-- ==== Sys2Proof/Machine/Integer.lean ====
section
/-!
DEFINITION. The integer, address and warp instructions (09 R175 to R196).
-/
namespace Sys2Proof.Machine
open Sys2Proof

/-! ### Elements (R176) -/

/-- The integer value of an element of W bits. -/
def intVal (signed : Bool) (W n : Nat) : Int := if signed && n.testBit (W - 1) then (n : Int) - 2 ^ W else n

/-- Wrap: modulo 2^W. -/
def wrapInt (W : Nat) (v : Int) : Nat := (v % 2 ^ W).toNat

/-- Sat: clamp into the type's range. -/
def satInt (signed : Bool) (W : Nat) (v : Int) : Nat :=
  if signed then
    let v := if v < -(2 ^ (W - 1)) then -(2 ^ (W - 1)) else if 2 ^ (W - 1) - 1 < v then 2 ^ (W - 1) - 1 else v
    wrapInt W v
  else if v < 0 then 0 else if (2 : Int) ^ W - 1 < v then 2 ^ W - 1 else v.toNat

/-- Wrap or Sat by FN (R177). -/
def narrowInt (sat signed : Bool) (W : Nat) (v : Int) : Nat := if sat then satInt signed W v else wrapInt W v

/-- An operation on the elements of one word. -/
def map1 (ty : Ty) (g : Nat → Nat) (a : Word) : Word :=
  let (W, n) := intShape ty
  packElems W ((List.range n).map (fun k => g (elemOf W a k)))

/-- An operation on the elements of two words. -/
def map2 (ty : Ty) (g : Nat → Nat → Nat) (a b : Word) : Word :=
  let (W, n) := intShape ty
  packElems W ((List.range n).map (fun k => g (elemOf W a k) (elemOf W b k)))

/-- An operation on the elements of three words. -/
def map3 (ty : Ty) (g : Nat → Nat → Nat → Nat) (a b c : Word) : Word :=
  let (W, n) := intShape ty
  packElems W ((List.range n).map (fun k => g (elemOf W a k) (elemOf W b k) (elemOf W c k)))

/-- Integer arithmetic on two elements, exact and then narrowed. -/
def arith2 (ty : Ty) (sat : Bool) (g : Int → Int → Int) : Nat → Nat → Nat := fun a b =>
  let W := (intShape ty).1
  narrowInt sat ty.isI W (g (intVal ty.isI W a) (intVal ty.isI W b))

/-- An instruction of one source. -/
def State.int1 (s : State) (f : FmtA) (g : Word → Word) : Host.Outcome State Fault Refusal :=
  s.execA f f.sa.touch false (fun t => .done (g (s.srcA f f.sa t)) 0 0)

/-- An instruction of two sources. -/
def State.int2 (s : State) (f : FmtA) (g : Word → Word → Word) : Host.Outcome State Fault Refusal :=
  s.execA f (f.sa.touch ++ f.sb.touch) false (fun t => .done (g (s.srcA f f.sa t) (s.srcA f f.sb t)) 0 0)

/-- An instruction of three sources. -/
def State.int3 (s : State) (f : FmtA) (g : Word → Word → Word → Word) : Host.Outcome State Fault Refusal :=
  s.execA f (f.sa.touch ++ f.sb.touch ++ f.sc.touch) false
    (fun t => .done (g (s.srcA f f.sa t) (s.srcA f f.sb t) (s.srcA f f.sc t)) 0 0)

/-! ### Addition, subtraction and multiplication -/

/-- IADD (R177). -/
def execIadd (f : FmtA) (s : State) : Host.Outcome State Fault Refusal :=
  s.int2 f (map2 f.ty (arith2 f.ty (f.fn == 1) (fun x y => x + y)))

/-- ISUB (R177). -/
def execIsub (f : FmtA) (s : State) : Host.Outcome State Fault Refusal :=
  s.int2 f (map2 f.ty (arith2 f.ty (f.fn == 1) (fun x y => x - y)))

/-- The exact 64-bit product of IMUL.wide (R177). -/
def mulWide (ty : Ty) (a b : Word) : Word :=
  wordInt (intVal ty.isI 32 (fieldNat a 0 32) * intVal ty.isI 32 (fieldNat b 0 32))

/-- IMUL (R177). -/
def execImul (f : FmtA) (s : State) : Host.Outcome State Fault Refusal :=
  if f.fn == 2 then s.int2 f (mulWide f.ty)
  else s.int2 f (map2 f.ty (arith2 f.ty (f.fn == 1) (fun x y => x * y)))

/-- IMULH: the high half of the product (R179). -/
def execImulh (f : FmtA) (s : State) : Host.Outcome State Fault Refusal :=
  s.int2 f (map2 f.ty (arith2 f.ty false (fun x y => x * y / 2 ^ (intShape f.ty).1)))

/-- x × y + z, formed exactly before one narrowing (R177). -/
def madElem (ty : Ty) (sat : Bool) (a b c : Nat) : Nat :=
  let W := (intShape ty).1
  narrowInt sat ty.isI W (intVal ty.isI W a * intVal ty.isI W b + intVal ty.isI W c)

/-- IMAD (R177). -/
def execImad (f : FmtA) (s : State) : Host.Outcome State Fault Refusal :=
  s.int3 f (map3 f.ty (madElem f.ty (f.fn == 1)))

/-- The sum with carry: the word and the carry out (R178). -/
def addCarry (ty : Ty) (a b : Word) (c : Bool) : Word × Bool :=
  let W := (intShape ty).1
  let v := fieldNat a 0 W + fieldNat b 0 W + (if c then 1 else 0)
  (word (v % 2 ^ W), decide (2 ^ W ≤ v))

/-- IADDC: the operands are read before the carry predicate is written (R178). -/
def execIaddc (f : FmtA) (s : State) : Host.Outcome State Fault Refusal :=
  let p := f.fn.toNat
  s.issue true f.guard f.cf (f.sa.touch ++ f.sb.touch ++ f.dst.touch ++ [.pred p]) (fun run ex =>
    s.reading run ex (f.sa.touch ++ f.sb.touch)
      (let res := (maskList ex).map (fun t => (t, addCarry f.ty (s.srcA f f.sa t) (s.srcA f f.sb t) (s.pred p t)))
       s.allocating f.dst.names (fun s' =>
         let s' := s'.writeDst f.dst false (res.map (fun r => (r.1, r.2.1, 0, 0)))
         let s' := s'.setPred p ex (listMask ((res.filter (fun r => r.2.2)).map (·.1)))
         s'.complete run ex f.cf [])))

/-! ### Division (R180) -/

/-- The quotient and remainder of two elements. -/
def divRem (signed : Bool) (W : Nat) (x y : Int) : Int × Int :=
  if y = 0 then ((if signed then -1 else 2 ^ W - 1), x)
  else if signed ∧ x = -(2 ^ (W - 1)) ∧ y = -1 then (x, 0)
  else (x.tdiv y, x - x.tdiv y * y)

/-- IDIV (R180). -/
def execIdiv (f : FmtA) (s : State) : Host.Outcome State Fault Refusal :=
  s.int2 f (map2 f.ty (arith2 f.ty false (fun x y => (divRem f.ty.isI (intShape f.ty).1 x y).1)))

/-- IREM (R180). -/
def execIrem (f : FmtA) (s : State) : Host.Outcome State Fault Refusal :=
  s.int2 f (map2 f.ty (arith2 f.ty false (fun x y => (divRem f.ty.isI (intShape f.ty).1 x y).2)))

/-! ### Minimum, maximum, absolute value (R181) -/

/-- IMIN (R181). -/
def execImin (f : FmtA) (s : State) : Host.Outcome State Fault Refusal :=
  s.int2 f (map2 f.ty (arith2 f.ty false (fun x y => min x y)))

/-- IMAX (R181). -/
def execImax (f : FmtA) (s : State) : Host.Outcome State Fault Refusal :=
  s.int2 f (map2 f.ty (arith2 f.ty false (fun x y => max x y)))

/-- |x|, wrapped or saturated (R181). -/
def absElem (ty : Ty) (sat : Bool) (a : Nat) : Nat :=
  let W := (intShape ty).1
  narrowInt sat true W (intVal true W a).natAbs

/-- IABS (R181). -/
def execIabs (f : FmtA) (s : State) : Host.Outcome State Fault Refusal := s.int1 f (map1 f.ty (absElem f.ty (f.fn == 1)))

/-! ### Logic, shifts and bit fields -/

/-- The bit function of a table (R182). -/
def bitFunction (table : Nat) (a b c : Word) : Word :=
  let m := fun (i : Nat) => if table.testBit i then
      (if i % 2 = 1 then a else ~~~a) &&& (if i / 2 % 2 = 1 then b else ~~~b) &&& (if i / 4 % 2 = 1 then c else ~~~c)
    else 0
  m 0 ||| m 1 ||| m 2 ||| m 3 ||| m 4 ||| m 5 ||| m 6 ||| m 7

/-- The bits of an element type that a whole word holds: 32 for TY 4 and 5, otherwise all 64 (R182). -/
def typeBits (ty : Ty) (v : Word) : Word :=
  match ty with
  | .i32 | .n32 | .f32 => zextWord 32 v
  | _ => v

/-- BFN (R182). -/
def execBfn (f : FmtA) (s : State) : Host.Outcome State Fault Refusal :=
  s.int3 f (fun a b c => typeBits f.ty (bitFunction (f.imm.toNat % 256) a b c))

/-- Shift left, by an unsigned amount (R183). -/
def shlElem (W a n : Nat) : Nat := if n < W then a * 2 ^ n % 2 ^ W else 0
/-- Shift right, unsigned (R183). -/
def shrElem (W a n : Nat) : Nat := if n < W then a / 2 ^ n else 0
/-- Shift right, signed (R183). -/
def sarElem (W a n : Nat) : Nat :=
  let x := intVal true W a
  wrapInt W (if n < W then x / 2 ^ n else if x < 0 then -1 else 0)
/-- Rotate left (R183). -/
def rotlElem (W a n : Nat) : Nat :=
  let k := n % W
  a * 2 ^ k % 2 ^ W + a / 2 ^ (W - k)

/-- SHL (R183). -/
def execShl (f : FmtA) (s : State) : Host.Outcome State Fault Refusal :=
  s.int2 f (map2 f.ty (shlElem (intShape f.ty).1))

/-- SHR (R183). -/
def execShr (f : FmtA) (s : State) : Host.Outcome State Fault Refusal :=
  s.int2 f (map2 f.ty (shrElem (intShape f.ty).1))

/-- SAR (R183). -/
def execSar (f : FmtA) (s : State) : Host.Outcome State Fault Refusal :=
  s.int2 f (map2 f.ty (sarElem (intShape f.ty).1))

/-- ROTL (R183). -/
def execRotl (f : FmtA) (s : State) : Host.Outcome State Fault Refusal :=
  s.int2 f (map2 f.ty (rotlElem (intShape f.ty).1))

/-- BFE: bits [e − 1 : pos] of a, sign-extended for iN (R184). -/
def bitExtract (signed : Bool) (W : Nat) (a d : Word) : Word :=
  let pos := fieldNat d 0 8
  let len := fieldNat d 8 8
  if W ≤ pos ∨ len = 0 then 0
  else
    let n := min (pos + len) W - pos
    word (wrapInt W (intVal signed n (fieldNat a pos n)))

/-- BFI: base with bits [e − 1 : pos] taken from the low bits of insert (R184). -/
def bitInsert (W : Nat) (ins base d : Word) : Word :=
  let pos := fieldNat d 0 8
  let len := fieldNat d 8 8
  let b := fieldNat base 0 W
  if W ≤ pos ∨ len = 0 then word b
  else
    let n := min (pos + len) W - pos
    word (b - fieldNat base pos n * 2 ^ pos + fieldNat ins 0 n * 2 ^ pos)

/-- BFE (R184). -/
def execBfe (f : FmtA) (s : State) : Host.Outcome State Fault Refusal :=
  s.int2 f (bitExtract f.ty.isI (intShape f.ty).1)

/-- BFI (R184): a is inserted into b under the field c. -/
def execBfi (f : FmtA) (s : State) : Host.Outcome State Fault Refusal := s.int3 f (bitInsert (intShape f.ty).1)

/-- The number of one bits of a W-bit number. -/
def popElem (W a : Nat) : Nat := ((List.range W).filter (fun i => a.testBit i)).length
/-- The number of zero bits above the highest one bit (R185). -/
def clzElem (W a : Nat) : Nat := if a = 0 then W else W - 1 - Nat.log2 a
/-- Bit i moved to bit W − 1 − i (R185). -/
def revElem (W a : Nat) : Nat := (List.range W).foldl (fun acc i => if a.testBit i then acc + 2 ^ (W - 1 - i) else acc) 0

/-- POPC (R185). -/
def execPopc (f : FmtA) (s : State) : Host.Outcome State Fault Refusal :=
  s.int1 f (map1 f.ty (popElem (intShape f.ty).1))

/-- CLZ (R185). -/
def execClz (f : FmtA) (s : State) : Host.Outcome State Fault Refusal :=
  s.int1 f (map1 f.ty (clzElem (intShape f.ty).1))

/-- BREV (R185). -/
def execBrev (f : FmtA) (s : State) : Host.Outcome State Fault Refusal :=
  s.int1 f (map1 f.ty (revElem (intShape f.ty).1))

/-! ### Selection, addresses and constants -/

/-- SEL: by predicate FN of the thread; for a uniform destination, of the lowest executing thread (R186). -/
def execSel (f : FmtA) (s : State) : Host.Outcome State Fault Refusal :=
  let wide := f.ty == .iv64
  s.execA f (f.sa.touch wide ++ f.sb.touch wide ++ [.pred f.fn.toNat]) wide (fun t =>
    let o := if s.pred f.fn.toNat t then f.sa else f.sb
    .done (typeBits f.ty (s.srcA f o t)) (s.srcHi o t (immOf f.ty f.imm)) 0)

/-- The 64-bit index of LEA (R187). -/
def leaIndex (ty : Ty) (v : Word) : Word :=
  match ty with
  | .i32 => sextWord 32 v
  | .n32 => zextWord 32 v
  | _ => v

/-- LEA: base + index × 2^FN + IMM (R187). -/
def execLea (f : FmtA) (s : State) : Host.Outcome State Fault Refusal :=
  s.int2 f (fun a b => a + leaIndex f.ty b * word (2 ^ f.fn.toNat) + f.imm.signExtend 64)

/-- MOVI (R188). -/
def execMovi (f : FmtA) (s : State) : Host.Outcome State Fault Refusal :=
  if f.fn == 1 then
    s.execA f f.sa.touch false (fun t => .done (word (f.imm.toNat * 2 ^ 32 + fieldNat (s.src f.sa t 0) 0 32)) 0 0)
  else s.execA f [] (f.ty == .iv64) (fun _ => .done (immOf f.ty f.imm) (immOf f.ty f.imm) 0)

/-! ### Values across threads -/

/-- VREAD: element i of vA, whether or not thread i is in the run (R189). -/
def execVread (f : FmtA) (s : State) : Host.Outcome State Fault Refusal :=
  let wide := f.ty == .iv64
  s.issue true f.guard f.cf (f.sa.touch wide ++ f.sb.touch ++ f.dst.touch wide)
    (s.compute f (f.sa.touch wide) f.dst wide (fun t =>
      let i := fieldNat (s.src f.sb t (f.imm.setWidth 64)) 0 5
      .done (typeBits f.ty (s.src f.sa i 0)) (s.srcHi f.sa i 0) 0))

/-- One combination of REDUX (R190). -/
def reduxElem (ty : Ty) (fn : Nat) : Nat → Nat → Nat :=
  match fn with
  | 0 => arith2 ty false (fun x y => x + y)
  | 1 => arith2 ty false (fun x y => min x y)
  | 2 => arith2 ty false (fun x y => max x y)
  | 3 => fun a b => a &&& b
  | 4 => fun a b => a ||| b
  | _ => fun a b => a ^^^ b

/-- The combination of a list of words in order (R190). -/
def reduxWords (ty : Ty) (fn : Nat) : List Word → Word
  | [] => 0
  | w :: ws => ws.foldl (map2 ty (reduxElem ty fn)) (typeBits ty w)

/-- REDUX: over the executing threads, in ascending order (R190). -/
def execRedux (f : FmtA) (s : State) : Host.Outcome State Fault Refusal :=
  s.issue true f.guard f.cf (f.sa.touch ++ f.dst.touch) (fun run ex =>
    s.compute f f.sa.touch f.dst false
      (fun _ => .done (reduxWords f.ty f.fn.toNat ((maskList ex).map (fun t => s.src f.sa t 0))) 0 0) run ex)

/-- The source thread of SHFL, when it lies in 0 to 31 (R191). -/
def shflSource (mode t d : Nat) : Option Nat :=
  match mode with
  | 0 => if d < 32 then some d else none
  | 1 => if d ≤ t then some (t - d) else none
  | 2 => if t + d < 32 then some (t + d) else none
  | _ => some (t ^^^ (d % 32))

/-- SHFL: each executing thread takes the element of a source thread that executes, otherwise its own (R191). -/
def execShfl (f : FmtA) (s : State) : Host.Outcome State Fault Refusal :=
  let wide := f.ty == .iv64
  s.issue true f.guard f.cf (f.sa.touch wide ++ f.sb.touch ++ f.dst.touch wide) (fun run ex =>
    s.compute f (f.sa.touch wide ++ f.sb.touch) f.dst wide (fun t =>
      let d := fieldNat (s.src f.sb t (f.imm.setWidth 64)) 0 32
      let u := match shflSource f.fn.toNat t d with
        | some u => if bitAt ex u then u else t
        | none => t
      .done (typeBits f.ty (s.src f.sa u 0)) (s.srcHi f.sa u 0) 0) run ex)

/-! ### Special registers (R194 to R196) -/

/-- clk periods counted on a die since its last reset (Table 9.4). -/
def State.clockOf (s : State) (d : Nat) : Word := word (s.clk - (s.die d).resetAt)

/-- The value of a special register in thread t (Table 9.4). sr.feat0 and sr.feat1 read 0 (R95). -/
def State.special (s : State) (n t : Nat) : Word :=
  let w := s.me
  match n with
  | 0 => word t
  | 1 => word w.wid
  | 2 => w.gid
  | 3 => word w.crew
  | 4 => word w.loc.slice
  | 5 => word w.loc.core
  | 6 => word w.loc.die
  | 7 => word s.ident.moduleNum
  | 8 => s.clockOf w.loc.die
  | 9 => (w.thread t).fflags.setWidth 64
  | 10 => word w.depth
  | 13 => s.run.setWidth 64
  | 14 =>
    match (if s.cur.handler then s.myH.hdr else (w.thread t).hdr) with
    | some h => h.live.setWidth 64
    | none => 0
  | _ => 0

/-- SRD (R194). -/
def execSrd (f : FmtA) (s : State) : Host.Outcome State Fault Refusal :=
  s.execA f [] false (fun t => .done (s.special f.imm.toNat t) 0 0)

/-- SWR: it ORs into sr.fflags; every other special register raises PERMISSION (R196). It is illegal in a handler run (R368).
DESIGN CHOICE (log 46): an unmapped source of it raises UNMAPPED_NAME first. -/
def execSwr (f : FmtA) (s : State) : Host.Outcome State Fault Refusal :=
  s.issue (!s.cur.handler) f.guard f.cf f.sa.touch (fun run ex =>
    s.reading run ex f.sa.touch
      (if f.imm.toNat = 9 then
        (s.orFlags false ((maskList ex).map (fun t => (t, (field (s.srcA f f.sa t) 0 8 &&& 0x7F))))).complete run ex f.cf []
       else s.allFault run ex (s.faultHere 0x0C (word f.imm.toNat))))

end Sys2Proof.Machine
end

Exercise:
Scan the data above for the word "revElem". Copy every line in which it is found.

Answer to this problem:
def revElem (W a : Nat) : Nat := (List.range W).foldl (fun acc i => if a.testBit i then acc + 2 ^ (W - 1 - i) else acc) 0
  s.int1 f (map1 f.ty (revElem (intShape f.ty).1))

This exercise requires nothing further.